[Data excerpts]
-------------------------

/-- The end of the physical pages that an image takes from pa on. -/
def imageEnd (s : State) (c : Context) (base pa : Nat) (bs : List Byte) : Nat :=
  match imageParts bs with
  | some p => ((mappedSegs p).foldl (fun x g => mapSegment c.recd.ptroot 0 0 base g x) (homeMem s, pa)).2
  | none => pa

/-- Are the pages from pa on free for an image: nothing maps them, no page table lies in them, no host window shows them (R310,
R312)? -/
def pagesFree (s : State) (ctx va base pa : Nat) : Bool :=
  match SMap.get? s.mon.ctxs ctx, imageSource s ctx va with
  | some c, some bs => !physUsed s pa (imageEnd s c base pa bs - pa)
  | _, _ => true

/-- ADMIT_IMAGE (R314): pa names the free physical pages that the monitor takes for contents and tables. -/
def execAdmitImage (m : Mb) (ctx : BitVec 12) (va : Word) (base : Word) (pa : Nat) (s : State) : Out :=
  if pa % 4096 ≠ 0 || !pagesFree s ctx.toNat va.toNat base.toNat pa then notNow "ADMIT_IMAGE"
  else mailCall "ADMIT_IMAGE" m 0x0020 (fun s =>
    match SMap.get? s.mon.ctxs ctx.toNat with
    | none => mailNo s 1
    | some c =>
      if base.toNat % 65536 ≠ 0 then mailNo s 0
      else match imageSource s ctx.toNat va.toNat with
        | none => mailNo s 1
        | some bs =>
          match imageRefusal s c base.toNat bs, imageParts bs with
          | none, some p => mailOk (installImage ctx.toNat base.toNat pa bs p s)
          | some r, _ => mailNo s r
          | none, none => mailNo s 1) s

end Sys2Proof.Machine
end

-------------------------

**PROBLEM DESCRIPTION:** Please return every line of the records that contains the word "SMap".

**FINAL ANSWER:**
  match SMap.get? s.mon.ctxs ctx, imageSource s ctx va with
    match SMap.get? s.mon.ctxs ctx.toNat with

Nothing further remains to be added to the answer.